In fact, a 2012 report by President Obama’s Science and Technology Advisory Council said that we need to produce one million additional STEM college graduates by the year 2022. That’s one million on top of the projected three million.
So, why does STEM have this worker shortage? I just gave it away. It’s actually because STEM has a major diversity issue. Women make up roughly half of this country, but are only 29% of STEM workers. When it comes to race and ethnicity, African-Americans and Hispanics comprised around 26% of the US population in 2013, but were only about, or barely 11% of the science and engineering workforce. This diversity challenge is not just a matter of us needing more workers, we’re actually missing out on ideas.
Research indicates that teams that have diverse perspectives are more creative and more innovative, especially when it comes to solving complex problems. So, STEM’s diversity challenge is a complex one, and there are a number of factors that contribute to this. I want to share a few of them with you in the context of my own experience as a woman in STEM. Here I am… I knew you guys were going to laugh, it’s okay! I was female Steve Urkel, I get it.
So, this is me in the fourth grade. I, already at this age, had a real love for science. I was really curious about the world that surrounded me, the physiology of the human body, how did the eyes work? I also really loved math. In fact, when I was in high school, my geometry teacher would actually let me teach class for her if she was going to be gone for the day. She trusted me more than a substitute! And I loved it, I took great delight in that.
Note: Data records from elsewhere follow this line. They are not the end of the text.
-- ==== Sys2Proof/Laws/State.lean ====
section
/-! SUPPORT. For each named update of the state, what each field is afterwards: one lemma per field, true by rfl, so that no proof
unfolds a record update. -/

namespace Sys2Proof.Machine

/-! ### complete -/

@[simp] theorem complete_cfg (code : ErrCode) (s : State) : (complete code s).cfg = s.cfg := rfl
@[simp] theorem complete_cmd (code : ErrCode) (s : State) : (complete code s).cmd = s.cmd := rfl
@[simp] theorem complete_busy (code : ErrCode) (s : State) : (complete code s).busy = false := rfl
@[simp] theorem complete_done (code : ErrCode) (s : State) : (complete code s).done = true := rfl
@[simp] theorem complete_valid (code : ErrCode) (s : State) : (complete code s).valid = s.valid := rfl
@[simp] theorem complete_err (code : ErrCode) (s : State) : (complete code s).err = code := rfl
@[simp] theorem complete_overrun (code : ErrCode) (s : State) : (complete code s).overrun = s.overrun := rfl
@[simp] theorem complete_buserr (code : ErrCode) (s : State) : (complete code s).buserr = s.buserr := rfl
@[simp] theorem complete_ie (code : ErrCode) (s : State) : (complete code s).ie = s.ie := rfl
@[simp] theorem complete_flen (code : ErrCode) (s : State) : (complete code s).flen = s.flen := rfl
@[simp] theorem complete_plen (code : ErrCode) (s : State) : (complete code s).plen = s.plen := rfl
@[simp] theorem complete_devtype (code : ErrCode) (s : State) : (complete code s).devtype = s.devtype := rfl
@[simp] theorem complete_tag (code : ErrCode) (s : State) : (complete code s).tag = s.tag := rfl
@[simp] theorem complete_seq (code : ErrCode) (s : State) : (complete code s).seq = s.seq := rfl
@[simp] theorem complete_macLo (code : ErrCode) (s : State) : (complete code s).macLo = s.macLo := rfl
@[simp] theorem complete_macHi (code : ErrCode) (s : State) : (complete code s).macHi = s.macHi := rfl
@[simp] theorem complete_devid (code : ErrCode) (s : State) : (complete code s).devid = s.devid := rfl
@[simp] theorem complete_cksum (code : ErrCode) (s : State) : (complete code s).cksum = s.cksum := rfl
@[simp] theorem complete_pcksum (code : ErrCode) (s : State) : (complete code s).pcksum = s.pcksum := rfl
@[simp] theorem complete_key0 (code : ErrCode) (s : State) : (complete code s).key0 = s.key0 := rfl
@[simp] theorem complete_key1 (code : ErrCode) (s : State) : (complete code s).key1 = s.key1 := rfl
@[simp] theorem complete_key2 (code : ErrCode) (s : State) : (complete code s).key2 = s.key2 := rfl
@[simp] theorem complete_key3 (code : ErrCode) (s : State) : (complete code s).key3 = s.key3 := rfl
@[simp] theorem complete_rxDevtype (code : ErrCode) (s : State) : (complete code s).rxDevtype = s.rxDevtype := rfl
@[simp] theorem complete_rxTag (code : ErrCode) (s : State) : (complete code s).rxTag = s.rxTag := rfl
@[simp] theorem complete_rxSeq (code : ErrCode) (s : State) : (complete code s).rxSeq = s.rxSeq := rfl
@[simp] theorem complete_rxMacLo (code : ErrCode) (s : State) : (complete code s).rxMacLo = s.rxMacLo := rfl
@[simp] theorem complete_rxMacHi (code : ErrCode) (s : State) : (complete code s).rxMacHi = s.rxMacHi := rfl
@[simp] theorem complete_rxDevid (code : ErrCode) (s : State) : (complete code s).rxDevid = s.rxDevid := rfl
@[simp] theorem complete_rxErrcode (code : ErrCode) (s : State) : (complete code s).rxErrcode = s.rxErrcode := rfl
@[simp] theorem complete_rxPcksum (code : ErrCode) (s : State) : (complete code s).rxPcksum = s.rxPcksum := rfl
@[simp] theorem complete_rxFcksum (code : ErrCode) (s : State) : (complete code s).rxFcksum = s.rxFcksum := rfl
@[simp] theorem complete_mem (code : ErrCode) (s : State) : (complete code s).mem = s.mem := rfl
@[simp] theorem complete_rst (code : ErrCode) (s : State) : (complete code s).rst = s.rst := rfl
@[simp] theorem complete_rdata (code : ErrCode) (s : State) : (complete code s).rdata = s.rdata := rfl
@[simp] theorem complete_turns (code : ErrCode) (s : State) : (complete code s).turns = s.turns := rfl
@[simp] theorem complete_freeCount (code : ErrCode) (s : State) : (complete code s).freeCount = s.freeCount := rfl

/-! ### issue -/

@[simp] theorem issue_cfg (w : Word) (s : State) : (issue w s).cfg = s.cfg := rfl
@[simp] theorem issue_cmd (w : Word) (s : State) : (issue w s).cmd = w := rfl
@[simp] theorem issue_busy (w : Word) (s : State) : (issue w s).busy = true := rfl
@[simp] theorem issue_done (w : Word) (s : State) : (issue w s).done = false := rfl
@[simp] theorem issue_valid (w : Word) (s : State) : (issue w s).valid = s.valid := rfl
@[simp] theorem issue_err (w : Word) (s : State) : (issue w s).err = s.err := rfl
@[simp] theorem issue_overrun (w : Word) (s : State) : (issue w s).overrun = s.overrun := rfl
@[simp] theorem issue_buserr (w : Word) (s : State) : (issue w s).buserr = s.buserr := rfl
@[simp] theorem issue_ie (w : Word) (s : State) : (issue w s).ie = s.ie := rfl
@[simp] theorem issue_flen (w : Word) (s : State) : (issue w s).flen = s.flen := rfl
@[simp] theorem issue_plen (w : Word) (s : State) : (issue w s).plen = s.plen := rfl
@[simp] theorem issue_devtype (w : Word) (s : State) : (issue w s).devtype = s.devtype := rfl
@[simp] theorem issue_tag (w : Word) (s : State) : (issue w s).tag = s.tag := rfl
@[simp] theorem issue_seq (w : Word) (s : State) : (issue w s).seq = s.seq := rfl
@[simp] theorem issue_macLo (w : Word) (s : State) : (issue w s).macLo = s.macLo := rfl
@[simp] theorem issue_macHi (w : Word) (s : State) : (issue w s).macHi = s.macHi := rfl
@[simp] theorem issue_devid (w : Word) (s : State) : (issue w s).devid = s.devid := rfl
@[simp] theorem issue_cksum (w : Word) (s : State) : (issue w s).cksum = s.cksum := rfl
@[simp] theorem issue_pcksum (w : Word) (s : State) : (issue w s).pcksum = s.pcksum := rfl
@[simp] theorem issue_key0 (w : Word) (s : State) : (issue w s).key0 = s.key0 := rfl
@[simp] theorem issue_key1 (w : Word) (s : State) : (issue w s).key1 = s.key1 := rfl
@[simp] theorem issue_key2 (w : Word) (s : State) : (issue w s).key2 = s.key2 := rfl
@[simp] theorem issue_key3 (w : Word) (s : State) : (issue w s).key3 = s.key3 := rfl
@[simp] theorem issue_rxDevtype (w : Word) (s : State) : (issue w s).rxDevtype = s.rxDevtype := rfl
@[simp] theorem issue_rxTag (w : Word) (s : State) : (issue w s).rxTag = s.rxTag := rfl
@[simp] theorem issue_rxSeq (w : Word) (s : State) : (issue w s).rxSeq = s.rxSeq := rfl
@[simp] theorem issue_rxMacLo (w : Word) (s : State) : (issue w s).rxMacLo = s.rxMacLo := rfl
@[simp] theorem issue_rxMacHi (w : Word) (s : State) : (issue w s).rxMacHi = s.rxMacHi := rfl
@[simp] theorem issue_rxDevid (w : Word) (s : State) : (issue w s).rxDevid = s.rxDevid := rfl
@[simp] theorem issue_rxErrcode (w : Word) (s : State) : (issue w s).rxErrcode = s.rxErrcode := rfl
@[simp] theorem issue_rxPcksum (w : Word) (s : State) : (issue w s).rxPcksum = s.rxPcksum := rfl
@[simp] theorem issue_rxFcksum (w : Word) (s : State) : (issue w s).rxFcksum = s.rxFcksum := rfl
@[simp] theorem issue_mem (w : Word) (s : State) : (issue w s).mem = s.mem := rfl
@[simp] theorem issue_rst (w : Word) (s : State) : (issue w s).rst = s.rst := rfl
@[simp] theorem issue_rdata (w : Word) (s : State) : (issue w s).rdata = s.rdata := rfl
@[simp] theorem issue_turns (w : Word) (s : State) : (issue w s).turns = s.turns := rfl
@[simp] theorem issue_freeCount (w : Word) (s : State) : (issue w s).freeCount = s.freeCount := rfl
So, I was very fortunate because I had a wonderful support system in the form of great teachers, and I had two wonderful parents who always instilled in me the belief that if I was willing to work hard, I could do anything that I put my mind to. So, this gave me a great sense of confidence as a child, and this carried me on to pursue a Bachelor’s and a Master’s degree in chemistry at Clark Atlanta University. And I had a wonderful experience at Clark Atlanta. And my academic success continued.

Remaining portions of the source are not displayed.